Fabrizio Faglioli

Personal information
- Full name: Fabrizio Faglioli
- Born: c. 1925

Playing information
- Height: 5 ft 8.5 in (1.740 m)
- Weight: 12 st 0 lb (76 kg)
- Position: Loose forward
Club
| Years | Team | Pld | T | G | FG | P |
| 1950–≥50 | Torino XIII |  |  |  |  |  |
Representative
| Years | Team | Pld | T | G | FG | P |
| 1950–≥50 | Italy |  |  |  |  |  |

= Fabrizio Faglioli =

Former Italy international rugby league footballer

Fabrizio Faglioli (born c. 1925) is an Italian professional rugby league footballer who played in the 1950s.
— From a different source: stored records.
-- ==== Sys2Proof/Machine/HostOps.lean ====
section
/-! DEFINITION. The host's operations, each run between core steps: load, reset, step, run, take_frame, read_fb, press, release and
fault (60_exceptions R470, R471, R480 to R486; 70_reset_and_hazards R500 to R505). -/

namespace Sys2Proof.Machine

/-- Whether a bus address is a byte of WRAM, HRAM, VRAM or OAM, the arrays `INIT_RAM` fills (10_state R53). -/
def isRamAddress (a : Nat) : Bool :=
  (decide (0x8000 ≤ a) && decide (a < 0xA000)) || (decide (0xC000 ≤ a) && decide (a < 0xE000)) ||
    (decide (0xFE00 ≤ a) && decide (a < 0xFEA0)) || (decide (0xFF80 ≤ a) && decide (a < 0xFFFF))

/-- The RAM arrays at reset: `INIT_RAM`, in canonical form (10_state R53). -/
def ramAtReset (p : Params) : Memory := Memory.writeAll [] (p.initRam.filter fun c => isRamAddress c.1)

/-- `reset()`: the state of 70_reset_and_hazards R500; the image and the save RAM are kept (R500, 20_memory R145). -/
def State.hostReset (s : State) : State :=
  State.resetWith (ramAtReset s.params) (s.cart.map Cart.resetBanks) s.params

/-- `load(image)`: a fresh cartridge and a reset, or no image loaded (70_reset_and_hazards R503, R504; 60_exceptions R485). The Bool is
what the host gets back: whether the load succeeded. After a failed load the machine is in the reset state: R503 has the other operations
work "on the reset state" there (DEDUCED, log entry 19). -/
def State.hostLoad (s : State) (image : List Byte) : State × Bool :=
  match Cart.ofImage s.params image with
  | some c => ({ s with cart := some c }.hostReset, true)
  | none => ({ s with cart := none }.hostReset, false)

/-- `step()`: one core step and its cycles; in the faulted state, and for a step that faults, no cycles; none where it is refused
because no image is loaded (60_exceptions R400, R405, R480, R485). -/
def State.hostStep (s : State) : Option (State × Nat) :=
  match step s with
  | .next t => some (t, t.cycles)
  | .fault r => if s.fault = none then some (s.faulted r, 0) else some (s, 0)
  | .refused _ => none

/-- The loop of `run(n)` with what it has consumed so far (60_exceptions R481). Each core step costs at least 4, so fuel n is enough. -/
def State.runLoop (n : Nat) : Nat → Nat → State → State × Nat
  | 0, consumed, s => (s, consumed)
  | fuel + 1, consumed, s =>
    if consumed < n ∧ s.fault = none then
      match s.hostStep with
      | some (t, c) => State.runLoop n fuel (consumed + c) t
      | none => (s, consumed)
    else (s, consumed)

/-- `run(n)`: the state and the cycles consumed; none where it is refused because no image is loaded (60_exceptions R481, R485). -/
def State.hostRun (s : State) (n : Nat) : Option (State × Nat) :=
  if s.cart = none then none else some (State.runLoop n n 0 s)

/-- `take_frame()`: the frame-ready signal, which it clears (60_exceptions R483). -/
def State.takeFrame (s : State) : State × Bool :=
  (s.mapPpu fun p => { p with frameReady := false }, s.ppu.frameReady)

/-- `read_fb()`: the 23040 shades, pixel (x, y) at index `y*160 + x` (60_exceptions R460, R484). -/
def State.readFb (s : State) : List Shade := s.ppu.fb.flatten

/-- The host's pixels under a conversion `SHADE_TO_PIXEL`, which is outside the core (00_scope R6, 60_exceptions R484). -/
def State.pixels {α : Type} (shadeToPixel : Shade → α) (s : State) : List α := s.readFb.map shadeToPixel

/-- `fault()`: none, or the fault record (60_exceptions R405, R480). -/
def State.hostFault (s : State) : Option Fault := s.fault

/-- The eight buttons (10_state R52). -/
inductive Button where
  | right | left | up | down | a | b | select | start
deriving DecidableEq, Repr

/-- The button's bit in its mask (10_state R52). -/
def Button.mask : Button → BitVec 4
  | .right | .a => 0b0001
  | .left | .b => 0b0010
  | .up | .select => 0b0100
  | .down | .start => 0b1000

/-- Whether the button is one of the direction buttons, kept in jdir (10_state R52). -/
def Button.isDirection : Button → Bool
  | .right | .left | .up | .down => true
  | .a | .b | .select | .start => false

/-- Replace the mask that holds the button. -/
def Joypad.mapMask (j : Joypad) (k : Button) (f : BitVec 4 → BitVec 4) : Joypad :=
  if k.isDirection then { j with jdir := f j.jdir } else { j with jact := f j.jact }

/-- A change of the masks requests JOYPAD; a repeated event changes nothing and requests nothing (60_exceptions R471). -/
def State.setJoypad (s : State) (j : Joypad) : State :=
  if j = s.joy then s else { s with joy := j }.request .joypad

/-- `press(b)`: the button's bit is cleared (60_exceptions R470, R471). -/
def State.press (s : State) (k : Button) : State := s.setJoypad (s.joy.mapMask k fun m => m &&& ~~~k.mask)

/-- `release(b)`: the button's bit is set (60_exceptions R470, R471). -/
def State.release (s : State) (k : Button) : State := s.setJoypad (s.joy.mapMask k fun m => m ||| k.mask)

end Sys2Proof.Machine
end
He played at representative level for Italy, and at club level for Torino XIII, as a .

==Playing career==
===International honours===
Vincenzo Bertolotto co-organised (with Dennis Chappell, from Wakefield, and a Turin resident), and captained the Italy (RL) tour of 1950 to France (3 matches), England (including; 28–49 defeat by Wigan at Central Park, Wigan on Saturday 26 August 1950, Huddersfield at Fartown Ground, Huddersfield on Wednesday 6 September 1950, St. Helens at Knowsley Road on Thursday 16 November 1950), and Wales (including; 11–29 defeat by South Wales XIII at Brewery Field, Bridgend on Saturday 2 September 1950).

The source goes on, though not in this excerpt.